The expansion of the TTK-type BTB domains in insects suggests an important but poorly-understood functional role for their ability to form homo- and hetero-multimers. Most of the transcription factors of the TTK group bind to short degenerate DNA motifs. Thus, the multimerization of proteins via the BTB domain can increase the binding affinity for several motifs located in close vicinity. Such a mechanism was previously demonstrated for the pioneer and bookmarking protein GAF that is stably associated with chromatin (Bellec et al., 2022; Gaskill et al., 2021). GAF has only one zinc finger domain that binds to a GAGAG motif. It was shown that BTB oligomerization mediates strong co-operative binding of GAF to multiple sites but inhibits binding to a single motif (Espinás et al., 1999; Katsani et al., 1999) and promotes chromatin loop formation (Li et al., 2023).
Heteromultimerization of BTB domains can allow the formation of complexes of several TTK-type proteins on chromatin. The most striking example is the Batman protein, which consists only of the BTB domain (Mishra et al., 2003). Batman forms complexes with Pipsqueak and GAF by interacting with their BTBs (Faucheux et al., 2003). Batman also interacts with the BAB1 BTB domain, and these proteins cooperate in the control of sex combs on male tarsa (Gibert et al., 2007). Since the Batman BTB can be recruited to chromatin only through interaction with other DNA-binding BTB proteins, it does not form homomultimers that would prevent it from interaction with other BTBs. Thus, TTK-type BTB transcription factors may constitute a regulatory network controlling common target genes.
In this study, we have shown that TTK-type BTB domains are Arthropod-specific and underwent lineage-specific expansion in modern insects. The Drosophila proteome contains 24 transcription factors with TTK-type BTB domains. Moreover, non-TTK-type BTB domains are found in only four Drosophila transcription factors, suggesting that the TTK-type BTB domain confers some evolutionary-important benefits. The most basal clades in which TTK-type BTBs can be traced are Crustacea and Arachnoidea. The only such proteins present in both taxa are Tramtrack orthologs, suggesting that it is the oldest member of the family.
Tracing the origin of ZBTB domains using bioinformatic and protein modeling approaches revealed that Cullin3-interacting KLHL BTBs likely are predecessors of ZBTB, evolving of the ZBTB-type N-terminal extension containing β1 element occurred early in metazoan evolution, however, the actual fusion of ZBTB with zinc-fingers in domain architectures happened over the course of evolution of Bilaterian organisms.

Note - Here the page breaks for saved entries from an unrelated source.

theorem Agree.set_temps {M : Nat} {s0 s : State} (h : Agree M s0 s) (hb : M.testBit 29 = true) (x) :
    Agree M s0 { s with temps := x } :=
  h.trans { Agree.refl M s with temps_same := fun e => by rw [hb] at e; cases e }

theorem Agree.set_fuses {M : Nat} {s0 s : State} (h : Agree M s0 s) (hb : M.testBit 30 = true) (x) :
    Agree M s0 { s with fuses := x } :=
  h.trans { Agree.refl M s with fuses_same := fun e => by rw [hb] at e; cases e }

theorem Agree.set_crypto {M : Nat} {s0 s : State} (h : Agree M s0 s) (hb : M.testBit 31 = true) (x) :
    Agree M s0 { s with crypto := x } :=
  h.trans { Agree.refl M s with crypto_same := fun e => by rw [hb] at e; cases e }

theorem Agree.set_xspi {M : Nat} {s0 s : State} (h : Agree M s0 s) (hb : M.testBit 32 = true) (x) :
    Agree M s0 { s with xspi := x } :=
  h.trans { Agree.refl M s with xspi_same := fun e => by rw [hb] at e; cases e }

theorem Agree.set_flash {M : Nat} {s0 s : State} (h : Agree M s0 s) (hb : M.testBit 33 = true) (x : List Host.Cell)
    (w : Memory.wf s.flash = true → Memory.wf x = true) : Agree M s0 { s with flash := x } :=
  h.trans { Agree.refl M s with flashWf := w, flash_same := fun e => by rw [hb] at e; cases e }

theorem Agree.set_wdts {M : Nat} {s0 s : State} (h : Agree M s0 s) (hb : M.testBit 34 = true) (x) :
    Agree M s0 { s with wdts := x } :=
  h.trans { Agree.refl M s with wdts_same := fun e => by rw [hb] at e; cases e }

theorem Agree.set_mend {M : Nat} {s0 s : State} (h : Agree M s0 s) (hb : M.testBit 35 = true) (x) :
    Agree M s0 { s with mend := x } :=
  h.trans { Agree.refl M s with mend_same := fun e => by rw [hb] at e; cases e }

theorem Agree.set_boot {M : Nat} {s0 s : State} (h : Agree M s0 s) (hb : M.testBit 36 = true) (x) :
    Agree M s0 { s with boot := x } :=
  h.trans { Agree.refl M s with boot_same := fun e => by rw [hb] at e; cases e }

theorem Agree.set_late {M : Nat} {s0 s : State} (h : Agree M s0 s) (hb : M.testBit 37 = true) (x) :
    Agree M s0 { s with late := x } :=
  h.trans { Agree.refl M s with late_same := fun e => by rw [hb] at e; cases e }

theorem Agree.set_checks {M : Nat} {s0 s : State} (h : Agree M s0 s) (hb : M.testBit 38 = true) (x) :
    Agree M s0 { s with checks := x } :=
  h.trans { Agree.refl M s with checks_same := fun e => by rw [hb] at e; cases e }

theorem Agree.set_timers {M : Nat} {s0 s : State} (h : Agree M s0 s) (hb : M.testBit 39 = true) (x) :
    Agree M s0 { s with timers := x } :=
  h.trans { Agree.refl M s with timers_same := fun e => by rw [hb] at e; cases e }

/-! ### Stores to registers -/

theorem Agree.setReg {M : Nat} {s0 s : State} (h : Agree M s0 s) {r : Reg} (hb : M.testBit (64 + r.ctorIdx) = true) (n : Nat)
    (v : Word) : Agree M s0 (s.setReg r n v) := by
  refine h.trans ?_
  rw [setReg_eq]
  exact { Agree.refl M s with
    regsWf := fun w => setReg_wf s r n v w
    regs := fun w r' n' ok' e => by
      have hne : r' ≠ r := fun x => by rw [x, hb] at e; cases e
      have := reg_setReg_ne s v w ok' (Or.inl hne) (n := n)
      exact this }

theorem Agree.fset {M : Nat} {s0 s : State} (h : Agree M s0 s) {f : Fld} (hb : M.testBit (64 + f.reg.ctorIdx) = true) (n x : Nat) :
    Agree M s0 (s.fset f n x) := h.setReg hb _ _

theorem Agree.fsetB {M : Nat} {s0 s : State} (h : Agree M s0 s) {f : Fld} (hb : M.testBit (64 + f.reg.ctorIdx) = true) (n : Nat)
    (b : Bool) : Agree M s0 (s.fsetB f n b) := h.setReg hb _ _

theorem Agree.fsetBit {M : Nat} {s0 s : State} (h : Agree M s0 s) {f : Fld} (hb : M.testBit (64 + f.reg.ctorIdx) = true)
    (n i : Nat) (b : Bool) : Agree M s0 (s.fsetBit f n i b) := h.setReg hb _ _

theorem Agree.fadd {M : Nat} {s0 s : State} (h : Agree M s0 s) {f : Fld} (hb : M.testBit (64 + f.reg.ctorIdx) = true) (n k : Nat) :
    Agree M s0 (s.fadd f n k) := h.setReg hb _ _

theorem Agree.faddSat {M : Nat} {s0 s : State} (h : Agree M s0 s) {f : Fld} (hb : M.testBit (64 + f.reg.ctorIdx) = true)
    (n k : Nat) : Agree M s0 (s.faddSat f n k) := h.setReg hb _ _

theorem Agree.set64 {M : Nat} {s0 s : State} (h : Agree M s0 s) {lo hi : Reg} (hl : M.testBit (64 + lo.ctorIdx) = true)
    (hh : M.testBit (64 + hi.ctorIdx) = true) (n x : Nat) : Agree M s0 (s.set64 lo hi n x) := (h.setReg hl _ _).setReg hh _ _

/-! ### Control -/

theorem Agree.ite {M : Nat} {s0 a b : State} {c : Prop} [Decidable c] (ha : Agree M s0 a) (hb : Agree M s0 b) :
    Agree M s0 (if c then a else b) := by
  split
  · exact ha
  · exact hb

theorem Agree.forEach {M : Nat} {s0 s : State} {α : Type} {f : α → State → State} (h : Agree M s0 s)
    (hf : ∀ (x : α) (t : State), Agree M s0 t → Agree M s0 (f x t)) (xs : List α) : Agree M s0 (forEach xs f s) := by
  unfold Sys2Proof.Machine.forEach
  induction xs generalizing s with
  | nil => exact h
  | cons x xs ih => exact ih (hf x s h)

/-- A mask with every array has the bit of each. -/
theorem allBit {M : Nat} (hb : sub (0xfffffffffffffffffffffffffffffffffffffffffffffffffffffffffffffffffffffffffffffffffffffffffffffffffffffffffffffff <<< 64) M = true) (r : Reg) : M.testBit (64 + r.ctorIdx) = true := sub_bit hb (by
  rw [Nat.testBit_shiftLeft]
  simp only [ge_iff_le, Nat.le_add_right, decide_true, Bool.true_and, Nat.add_sub_cancel_left]
  have ones : (List.range 444).all (fun i => Nat.testBit 0xfffffffffffffffffffffffffffffffffffffffffffffffffffffffffffffffffffffffffffffffffffffffffffffffffffffffffffffff i) = true := by decide +kernel
  exact List.all_eq_true.mp ones _ (List.mem_range.mpr r.ctorIdx_lt))

/-- The filters of the register file that clear pages. -/
theorem Agree.filterRegs {M : Nat} {s0 s : State} (h : Agree M s0 s) (hb : sub (0xfffffffffffffffffffffffffffffffffffffffffffffffffffffffffffffffffffffffffffffffffffffffffffffffffffffffffffffff <<< 64) M = true)
    (p : Nat × Word → Bool) : Agree M s0 { s with regs := s.regs.filter p } :=
  h.trans { Agree.refl M s with
    regsWf := fun w => Regs.wf_filter p _ w
    regs := fun _ r n _ e => by rw [allBit hb r] at e; cases e }

/-- Bytes written to memory. -/
theorem Agree.putMem {M : Nat} {s0 s : State} (h : Agree M s0 s) (hb : M.testBit 2 = true) (a : Nat) (bs : List Byte) :
    Agree M s0 { s with mem := memPuts s.mem a bs } :=
  h.trans { Agree.refl M s with
    memWf := fun w => memPuts_wf _ a bs w
    mem_same := fun e => by rw [hb] at e; cases e }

Another multimeric class of BTB domains, the T1 tetramerization domains of voltage-gated potassium channels, emerged also in metazoans. The first BTB domains of this type are found in sponges but not in Choanoflagellates (Srivastava et al., 2010). T1 BTBs are associated with the emergence of multicellularity and the need for cell-cell communication (Srivastava et al., 2010). These BTBs evolved distinct mechanisms of tetramer formation (Figure 2d Bonchuk et al., 2023). T1 BTBs further specialized in vertebrates, leading to the divergence of the KCTD subclass with various functions (Liu et al., 2013).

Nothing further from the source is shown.